Indeed, you can imagine someone doing this very deliberately. If EvilBoy seriously wants to do research they could do this:

  1. EvilBoy creates a new skype account, live:innocent_journalist2
  2. EvilBoy approaches BankruptcyLawyer and says “I’m a journalist. I wish to interview you for an article. Connect to me on Skype as live:innocent_journalist2
  3. EvilBoy interviews BankruptcyLawyer
  4. Because BankruptcyLawyer is now the only contact in the live:innocent_journalist2 account, the People You May Know will suggest BankruptcyLawyer’s contacts to EvilBoy
  5. Furthermore, EvilBoy can now look up anyone’s profile on Skype and see if they have a mutual contact. If so, they know that person is in BankruptcyLawyer’s addressbook

This requires a concerted effort on the part of EvilBoy, and it also requires that BankruptcyLawyer add EvilBoy as a contact, accept a connection request from EvilBoy, or chat with EvilBoy at least once.

This Can Still Be Awkward Personally

This is still a problem. Let’s say Ashley uses Skype to meet people for online dating. Ashley might answer personal ads and chat with Syd and Alex. Ashley probably doesn’t want Syd and Alex to start showing up in each other’s contact lists. That could be awkward, especially if one (or both) of the relationships goes farther than a Skype chat. It seems like the privacy problems here are pretty evident.

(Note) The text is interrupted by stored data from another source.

-- ==== Sys2Proof/Machine/Motion.lean ====
section
/-!
DEFINITION. The exposure and motion sequencer (05): encoders, the web loop, exposures and their
confirmation tests, loss and return, velocimetry, sheets and triggers, and the start instants at
which commits take effect (06 R179).
-/

namespace Sys2Proof.Machine

def absR (q : Rat) : Rat := if q < 0 then -q else q

/-! ### The loop's estimates (05 R142, R143, R160) -/

def Core.enc (c : Core) (i : Nat) : Enc := c.mot.encs.getD i {}
def Core.mapEnc (i : Nat) (f : Enc → Enc) (c : Core) : Core :=
  c.mapMot (fun m => { m with encs := modAt m.encs i f })

/-- The mapping offset in use. -/
def Core.offset (c : Core) : Rat := (c.enc c.mot.encInUse).off

/-- The position of encoder `i`'s count without its mapping offset (05 R139). -/
def Core.rawPos (c : Core) (i : Nat) : Rat :=
  ((c.enc i).count : Rat) * (c.obj (0x2400 + i) 2 : Rat) / c.pitch

def Core.coasting (c : Core) : Bool := c.mot.loop == .coasting || c.mot.loop == .lost

/-- The velocity the loop extrapolates with: while it coasts, velocimetry's when valid (05 R160). -/
def Core.vUse (c : Core) : Rat :=
  if c.coasting && c.flag 0x2440 2 then c.ofSpeed (c.objF 0x2440 3)
  else if c.mot.loop == .stopped then 0
  else c.mot.vHat

/-- x_pred at `t` (05 R142). -/
def Core.xAt (c : Core) (t : Nat) : Rat :=
  c.mot.xHat + c.vUse * ((t : Rat) - (c.mot.tPrev : Rat))

/-- The estimate carried to `now`, before the velocity in use changes. -/
def Core.rebase (now : Nat) (c : Core) : Core :=
  c.when c.coasting (fun c => c.mapMot (fun m => { m with xHat := c.xAt now, tPrev := now }))

/-- The loop tracks the encoder: a job in WEB or encoder-timed SHEET, ticks exist. -/
def Core.loopRuns (c : Core) : Bool :=
  c.job.running && c.inspecting && !c.timedJob && !c.clk.tHeld

/-- 2411h.00 follows v̂ at each edge (05 R143). -/
def Core.putSpeed (c : Core) : Core := c.put 0x2411 0 (toF32 (c.speed c.mot.vHat))

/-! ### Resolving exposures (05 R152, R155 to R157) -/

def Core.findExpo (c : Core) (m : Nat) (b : Bool) : Option Expo :=
  (c.mot.expos.reverse).find? (fun x => x.m == m && x.b == b)

def Core.mapExpo (m : Nat) (b : Bool) (f : Expo → Expo) (c : Core) : Core :=
  c.mapMot (fun k => { k with expos := k.expos.map (fun x => if x.m == m && x.b == b then f x else x) })

/-- A pending exposure resolves, and its rows in the pipeline with it; released rows are counted
once per row of the array, the rows that the tag check has discarded among them (05 R152, R160). -/
def Core.settleExpo (m : Nat) (b : Bool) (st : RowState) (c : Core) : Core :=
  let mine := fun (r : RowRec) => r.m == m && r.b == b && r.state == .pending
  let gone := match c.findExpo m b with
    | some x => if x.state == .pending then x.dropped else 0
    | none => 0
  let k := (c.pipe.rows.filter (fun r => mine r && r.seg == c.segsOn.headD 0)).length + gone
  let c := c.mapExpo m b (fun x => if x.state == .pending then { x with state := st } else x)
  let c := c.mapPipe (fun p => { p with rows := p.rows.map (fun r =>
    if mine r then { r with state := st } else r) })
  c.when (st == .released) (Core.bumpBy 0x2421 3 k)

/-- Velocimetry was valid at the moment `a` of the job (05 R160, R167). -/
def Core.veloAt (c : Core) (a : Nat) : Bool :=
  match (c.mot.veloLog.reverse).find? (fun p => decide (p.1 ≤ a)) with
  | some p => p.2
  | none => false

/-- A packet carries an active row of an exposure. -/
def RowPkt.isOf (p : RowPkt) (x : Expo) : Bool :=
  match p.kind with
  | .active m b _ _ => m == x.m && b == x.b
  | _ => false

/-- An exposure becomes coasted, and its rows with it, those on their way over a link among them, and is resolved (05
R159). -/
def Core.coastExpo (st : RowState) (x : Expo) (c : Core) : Core :=
  let mine := fun (r : RowRec) => r.m == x.m && r.b == x.b
  let c := c.mapPipe (fun p => { p with
    rows := p.rows.map (fun r => if mine r then { r with flags := { r.flags with coasted := true } } else r),
    inFlight := p.inFlight.map (fun k =>
      if k.isOf x then { k with flags := { k.flags with coasted := true } } else k) })
  (c.mapExpo x.m x.b (fun x => { x with coasted := true, tested := true })).settleExpo x.m x.b st

/-- Every exposure without a resolution whose centre has passed becomes coasted while the loop coasts:
confirmed where its centre fell while velocimetry was valid, else released (05 R159, R160). -/
def Core.markCoasted (now : Nat) (c : Core) : Core :=
  if !c.coasting then c
  else
    (c.mot.expos.filter (fun x => x.state == .pending && !x.coasted && x.centre ≤ now)).foldl
      (fun c x => c.coastExpo (if c.veloAt x.centre then .passed else .released) x) c

/-- Exposures that are committed but of which no stripe has reset by `now` are not made: their targets are skipped (15
R455). -/
def Core.skipUnmade (now : Nat) (c : Core) : Core :=
  let made := fun (x : Expo) => x.resets.any Option.isSome || x.resetAt.any (fun a => decide (a ≤ now))
  c.mapMot (fun m => { m with
    skipped := m.skipped ++ ((m.expos.filter (fun x => !made x)).map (fun x => (x.m, x.b))),
    expos := m.expos.filter made })

/-- Every exposure awaiting its test is released (06 R183, 15 R455). -/
def Core.releaseAll (c : Core) : Core :=
  (c.mot.expos.filter (fun x => x.state == .pending)).foldl (fun c x => c.coastExpo .released x) c

/-- The deviation of an exposure, in pitches, as 2421h.07 shows it (05 R155, R175): 1/1024 units;
the manual states no value past the object's range. -/
def Core.putDeviation (d : Rat) (c : Core) : Core :=
  let v := ratEven (d * 1024)
  if -32768 ≤ v ∧ v ≤ 32767 then c.put 0x2421 7 (ofSigned 16 v)
  else
    let r := c.fresh
    r.2.put 0x2421 7 (r.1 % 65536)

/-- The confirmation test with a measured position (05 R155). -/
def Core.testExpo (xm : Rat) (c : Core) (x : Expo) : Core :=
  let d := xm - x.target
  let pass := absR d * 256 ≤ (x.tol : Rat)
  let c := ((c.bump 0x2421 1).putDeviation d).mapExpo x.m x.b (fun x => { x with tested := true })
  if x.overdue then c
  else
    let c := c.when (!decide pass) (Core.bump 0x2421 2)
    c.settleExpo x.m x.b (if pass then .passed else .failed)

/-- Exposures that await edge b at an edge at `now` (05 R155). -/
def Core.awaiting (c : Core) (now : Nat) : List Expo :=
  c.mot.expos.filter (fun x => !x.tested && x.centre < now)

/-- Edge a: the latest edge so far, else the start reference (05 R155). -/
def Core.edgeA (c : Core) : Rat × Nat := c.mot.lastEdge.getD c.mot.startRef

In summary: the hurdle has risen since I wrote that article. Instead of being able to reverse engineer a stranger’s address book, you can only reverse engineer someone you’re connected to or have chatted with. Once. EvilBoy can still use Skype to work mischief, but now it takes a bit more work. For some people, this may still be too much of a privacy breach from a product that was founded on the premise of confidentiality.